Il programma di ogni papa è dato dal Vangelo e dalla sua interpretazione così come si è configurata nella tradizione. L’ecumenismo di Jorge Mario Bergoglio si riallaccia all’incontro di Giovanni XXIII con Jules Isaac del 13 giugno 1960, che gli parlò della teologia del disprezzo e dell’antisemitismo. Giovanni XXIII conosceva la sofferenza degli ebrei da delegato apostolico a Istanbul, dove si era adoperato per la loro salvezza. Francesco riprende questa idea dell’incontro fraterno, che crea relazioni e aiuta a superare antichi steccati. Ne sono dimostrazione la visita a sorpresa alla Chiesa Evangelica della Riconciliazione a Caserta, o quella ai Valdesi, alla comunità Luterana a Roma, e gli incontri con patriarchi delle Chiese ortodosse o Antiche Chiese Orientali. È l’ecumenismo dell’incontro più che dei documenti: aiuta ad avvicinare spiritualmente guarendo antiche ferite e pregiudizi. Francesco, poi, desidera una Chiesa povera per i poveri. L’amore per gli “invisibili” e la loro inclusione nella comunità, nel rispetto delle differenze, si pone come una dimensione costitutiva dell’essere cristiano. Francesco porta a compimento un aspetto del vivere della Chiesa che diventa fondamentale per il suo stesso esistere e configurarsi come porta aperta a tutti, e particolarmente agli esclusi. La Chiesa nello smarrimento del mondo moderno, ha certezze da dare e splende come un faro nella notte, trasformandosi in fiaccola che va a portare luce nelle periferie geografiche ed esistenziali. La personalità dei papi, come di tutti, è complessa e non è mai di un colore solo. Benedetto XVI aveva portato alla Chiesa e al mondo la sua profonda preparazione teologica e di pensatore, cercando di condurre all’essenziale il messaggio evangelico, che talvolta sembra dissolversi nella cultura moderna.

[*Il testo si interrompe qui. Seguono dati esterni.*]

-- ==== Sys2Proof/Tests/Witnesses.lean ====
section
/-! SUPPORT. For every obligation with hypotheses, concrete states and operands that meet them: one theorem for each clause, or
one for clauses that share what they ask. -/
namespace Sys2Proof.Tests
-- One theorem at a time: many that wait for the kernel at once would need a thread each.
set_option Elab.async false
open Sys2Proof.Machine

/-! ## States -/

/-- With no request present every request is served at once. -/
theorem turn (st : HallState) (fl : Floor) (c : Instr) : (stateIn st fl).onTurn c := Or.inr rfl

def held : State := stateIn .held floor
def holding : State := stateIn .holding { floor with moves := [{ move (.phase .toPickup) with crane := some 1 }] }
/-- The hall FROZEN from a state, by a command, or with the STOP input held. -/
def frozenFrom (q : HallState) (stop : Bool) (fl : Floor) : State :=
  { hall := { hallIn .frozen fl with
      sup := ⟨.frozen, some q, some (if stop then .stopInput else .command), stop, if stop then some 4000 else none, 5000, true⟩ }
    link := HostLink.initial false, pending := [] }

theorem frozen_turn (q : HallState) (stop : Bool) (fl : Floor) (c : Instr) : (frozenFrom q stop fl).onTurn c := Or.inr rfl

/-- A link of the test hall in a given condition. -/
def withLink (f : HostLink → HostLink) : State := { run with link := f run.link }
def served (tag : Nat) : Request := ⟨0x53, tag, [], some (.accepted [0])⟩
def waiting (tag : Nat) : Request := ⟨0x53, tag, [], none⟩

theorem run_keyed : run.hall.keyed := by unfold Hall.keyed Tables.keyed Floor.keyed; decide +kernel
theorem setup_keyed : setup.hall.keyed := by unfold Hall.keyed Tables.keyed Floor.keyed; decide +kernel
theorem held_keyed : held.hall.keyed := by unfold Hall.keyed Tables.keyed Floor.keyed; decide +kernel
theorem ready_keyed : ready.hall.keyed := by unfold Hall.keyed Tables.keyed Floor.keyed; decide +kernel
theorem frozen_keyed (q : HallState) (b : Bool) : (frozenFrom q b floor).hall.keyed := run_keyed
theorem run_recordInv : run.hall.recordInv := by unfold Hall.recordInv; decide +kernel
theorem frozen_recordInv : (frozenFrom .run false floor).hall.recordInv := by unfold Hall.recordInv; decide +kernel
theorem working_run : run.hall.working := Or.inr (Or.inl rfl)
theorem working_ready : ready.hall.working := Or.inl rfl

/-! ## The step, the clock and the pins -/

theorem witness_StepRunsTheFrontCommand :
    ({ run with pending := [.stopAsserted, .hostFrameSent] } : State).pending = .stopAsserted :: [.hostFrameSent] := rfl

theorem witness_IdleStepIsOneMillisecond : run.pending = [] := rfl

theorem witness_DurationCodesDecode_boundaries :
    (1 ≤ 1 ∧ 100 ≤ 100 ∧ durationMs 1 = 6000) ∧ (101 ≤ 101 ∧ 200 ≤ 200 ∧ durationMs 101 = 660000)
      ∧ (201 ≤ 201 ∧ 255 ≤ 255 ∧ durationMs 201 = 8400000) := by decide

theorem witness_StopInputFreezesTheHall_asserted :
    run.hall.recordInv ∧ run.hall.keyed ∧ run.hall.sup.stopInput = false ∧ run.hall.sup.state ≠ .frozen :=
  ⟨run_recordInv, run_keyed, rfl, by decide⟩
theorem witness_StopInputFreezesTheHall_in_frozen :
    (frozenFrom .run false floor).hall.recordInv ∧ (frozenFrom .run false floor).hall.sup.stopInput = false
      ∧ (frozenFrom .run false floor).hall.sup.state = .frozen := ⟨frozen_recordInv, rfl, rfl⟩
theorem witness_StopInputFreezesTheHall_released :
    (frozenFrom .run true floor).hall.recordInv ∧ (frozenFrom .run true floor).hall.sup.stopInput = true :=
  ⟨by unfold Hall.recordInv; decide +kernel, rfl⟩

theorem witness_ImpossibleEventsChangeNothing_pins :
    (frozenFrom .run true floor).hall.sup.stopInput = true ∧ run.hall.sup.stopInput = false := ⟨rfl, rfl⟩
theorem witness_ImpossibleEventsChangeNothing_link : run.link.rx = [] ∧ run.link.tx = none := ⟨rfl, rfl⟩
theorem witness_ImpossibleEventsChangeNothing_request : decodeRequest 0x53 1 [] = .ok (.readMoves 1) := rfl
theorem witness_ImpossibleEventsChangeNothing_timers :
    (∀ k, run.hall.fl.job? 500 = some k → k.timer.state ≠ .running ∨ k.timer.code = 0)
      ∧ (∀ st, run.hall.fl.station? 1 = some st → st.park.state ≠ .running ∨ st.park.code = 0)
      ∧ ∀ k, holding.hall.fl.move? 5 = some k →
          k.wait.state ≠ .running ∨ k.wait.code = 0 ∨ (k.state ≠ .waiting ∧ k.state ≠ .bound) := by
  refine ⟨fun k h => ?_, fun st h => ?_, fun k h => ?_⟩
  · have : run.hall.fl.job? 500 = none := by decide
    cases (this.symm.trans h)
  · have : run.hall.fl.station? 1 = some station := by decide
    cases (this.symm.trans h); decide
  · have : holding.hall.fl.move? 5 = some { move (.phase .toPickup) with crane := some 1 } := by decide
    cases (this.symm.trans h); decide
theorem witness_ImpossibleEventsChangeNothing_line :
    run.hall.fl.line.gap = false ∧ run.hall.fl.line.visit = none ∧ run.hall.fl.line.broadcast ≠ .sending
      ∧ run.hall.fl.line.broadcast ≠ .window ∧ ∀ v, run.hall.fl.line.visit = some v → v.awaiting = false :=
  ⟨rfl, rfl, by decide, by decide, fun _ h => nomatch h⟩

/-! ## The host link -/

theorem witness_WholeFrameIsReceived_longest :
    255 < 256 ∧ 255 < 256 ∧ (List.replicate 1022 (0xA7 : Byte)).length ≤ 1022 ∧ run.link.rx = [] :=
  ⟨by decide, by decide, Nat.le_of_eq List.length_replicate, rfl⟩

theorem witness_BadFramesAreDiscardedAndCounted_length :
    run.link.rx = [] ∧ (0x00#8 ≠ 0xA7#8 ∧ 0x01#8 ≠ 0xA7#8 ∧ (0x00#8).toNat * 256 + (0x01#8).toNat < 2)
      ∧ (0x04#8 ≠ 0xA7#8 ∧ 1024 < (0x04#8).toNat * 256 + (0x01#8).toNat) := by decide
theorem witness_BadFramesAreDiscardedAndCounted_crc :
    run.link.rx = [] ∧ 2 ≤ ([0x53, 1] : List Byte).length ∧ ([0x53, 1] : List Byte).length ≤ 1024
      ∧ (∀ b ∈ enc2 2 ++ [0x53, 1] ++ encCrc 0x0000#16, b ≠ 0xA7#8) ∧ 0x0000#16 ≠ crc16 (enc2 2 ++ [0x53, 1]) := by
  decide +kernel
theorem witness_BadFramesAreDiscardedAndCounted_framing :
    run.link.rx = [] ∧ assemble [0, 2, 0x53] = .more ∧ ∀ x ∈ ([0, 2, 0x53] : List Byte), x ≠ 0xA7#8 :=
  ⟨rfl, by simp [assemble], by decide⟩
theorem witness_BadFramesAreDiscardedAndCounted_gap :
    (withLink fun k => { k with rx := [0xA7, 0, 2] }).link.rx = 0xA7#8 :: [0, 2] ∧ assemble [0, 2] = .more
      ∧ ∀ x ∈ ([0, 2] : List Byte), x ≠ 0xA7#8 := ⟨rfl, by simp [assemble], by decide⟩

/-- A reply being sent. -/
def sendingReply (f : HostLink → HostLink) : State :=
  withLink fun k => f { k with tx := some ⟨.reply, Reply.frame 0x53 1 (.accepted [0])⟩ }

theorem witness_FrameSentBeginsTheNext_overrun :
    let s := sendingReply fun k => { k with input := [served 1, waiting 2], overruns := [⟨0x53, 7⟩] }
    s.link.tx = some ⟨.reply, Reply.frame 0x53 1 (.accepted [0])⟩ ∧ s.link.overruns = ⟨0x53, 7⟩ :: [] := ⟨rfl, rfl⟩
theorem witness_FrameSentBeginsTheNext_reply :
    let s := sendingReply fun k => { k with input := [served 1, served 2, waiting 3] }
    s.link.tx = some ⟨.reply, Reply.frame 0x53 1 (.accepted [0])⟩ ∧ s.link.overruns = []
      ∧ dropServed s.link.input = [] ++ served 2 :: [waiting 3] ∧ (∀ x ∈ ([] : List Request), x.reply = none)
      ∧ (served 2).reply = some (.accepted [0]) := by decide +kernel
theorem witness_FrameSentBeginsTheNext_notice :
    let s := sendingReply fun k => { k with input := [served 1, waiting 2], notices := [⟨5000, .hall .stopReleased .run .run false none⟩] }
    s.link.overruns = [] ∧ (∀ x ∈ dropServed s.link.input, x.reply = none)
      ∧ s.link.notices = ⟨5000, .hall .stopReleased .run .run false none⟩ :: [] := by decide
theorem witness_FrameSentBeginsTheNext_nothing :
    let s := sendingReply fun k => { k with input := [served 1, waiting 2] }
    s.link.overruns = [] ∧ (∀ x ∈ dropServed s.link.input, x.reply = none) ∧ s.link.notices = [] := by decide

theorem witness_BadRequestsAreRefused_turn (code tag : Nat) (body : List Byte) :
    run.link.turn (fun r => r.code == code && r.tag == tag && r.body == body) = .direct := rfl
theorem witness_BadRequestsAreRefused_code : 128 ≤ 128 ∧ (bodyForm 0x15 1) = none := ⟨by decide, rfl⟩
theorem witness_BadRequestsAreRefused_tag : (0 : Nat) = 0 ∧ (bodyForm 0x53 0).isSome := ⟨rfl, rfl⟩
theorem witness_BadRequestsAreRefused_form : decodeRequest 0x53 1 [0] = .error (.malformed 0) := rfl
theorem witness_BadRequestsAreRefused_command :
    0x10 = 0x10 ∧ 1 ≠ 0 ∧ ([9] : List Byte) = [9#8] ∧ 9 ≤ (9#8).toNat ∧ (0#8 = 0 ∨ 9 ≤ (0#8).toNat) := by decide

theorem witness_EveryRequestDecodesFromItsBody :
    (Instr.setRunway 255 400000 30000 0 2 [0, 4294967295]).wellFormed = true
      ∧ requestTag (.setRunway 255 400000 30000 0 2 [0, 4294967295]) = some 255 := by decide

Nella quarta enciclica di Francesco emerge, invece, tutta la pastoralità della sua azione nello sforzo del dialogo con il mondo moderno e anche con i lontani, che alle volte sembrano apprezzarlo più di alcuni più vicini o vicinissimi, che manifestano le stesse paure degli avversari di Gesù che frequentava pubblicani e stranieri e accettava gesti di venerazione da prostitute. Quella di Francesco si conferma una Chiesa che si preoccupa più degli altri che di se stessa. In dialogo prima di tutto con i fratelli separati. Più che una novità è la continuazione, con la stessa tenacia, di tutto il movimento ecumenico iniziato sessant’anni fa. Ne è segno tangibile il cambio di atteggiamento e di linguaggio verso gli ebrei, verso le Chiese non cattoliche e anche verso i musulmani e i fedeli di altre religioni, riconoscendo “semi del Verbo”, cioè elementi di verità e di bontà, anche nella loro fede. Spiega Francesco in questa enciclica di pace scritta in tempo di guerra: “Basta guardare e ascoltare le donne anziane che sono prigioniere di questi conflitti devastanti. È straziante vederle piangere i nipoti uccisi”. Quindi scaricare la colpa sugli altri non risolve un dramma vergognoso ed è testimonianza di un mondo senza cuore”. Oggi tutto si compra e si paga e sembra che il senso stesso della dignità dipenda da cose che si ottengono con il potere del denaro. “Solo Cristo può liberarci da questa febbre in cui non c’è più spazio per un amore gratuito”, assicura il Papa, pacificatore dei cuori.